Return, character for character, the lines from the one bearing "intro s nbits w hm hpc" through the end of the material. Omit everything before that line.

################

/-- The placed word is the one the next fetch answers (R45). -/
theorem fetch_launchWith (hm : s.mem.wf = true) (hpc : s.pc < s.n) : fetch (s.launchWith w) = .ok w := by
  obtain ⟨hmem, hpc', -, hconfig⟩ := launchWith_frame s w
  rw [fetch_of_lt (by rwa [State.n, hpc', hconfig]), hmem, hpc', Memory.read_write hm, if_pos rfl]

end Launch

/-- Settles O53: the write at `pc` is what fetch reads, and the only change of memory. -/
theorem withFetchWordIsFetchedNext : Obligations.WithFetchWordIsFetchedNext := by
  intro s nbits w hm hpc
  obtain ⟨hmem, hframe⟩ := launchWith_frame s (tableWord nbits w)
  refine ⟨launchWith_enabled s _, fetch_launchWith s _ hm hpc, fun i hi => ?_, hframe⟩
  rw [State.withFetchWord, hmem, Memory.read_write hm, if_neg hi]

end Sys2Proof.Machine
end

################

__REPLY TO THE EXERCISE__.
  intro s nbits w hm hpc
  obtain ⟨hmem, hframe⟩ := launchWith_frame s (tableWord nbits w)
  refine ⟨launchWith_enabled s _, fetch_launchWith s _ hm hpc, fun i hi => ?_, hframe⟩
  rw [State.withFetchWord, hmem, Memory.read_write hm, if_neg hi]

end Sys2Proof.Machine
end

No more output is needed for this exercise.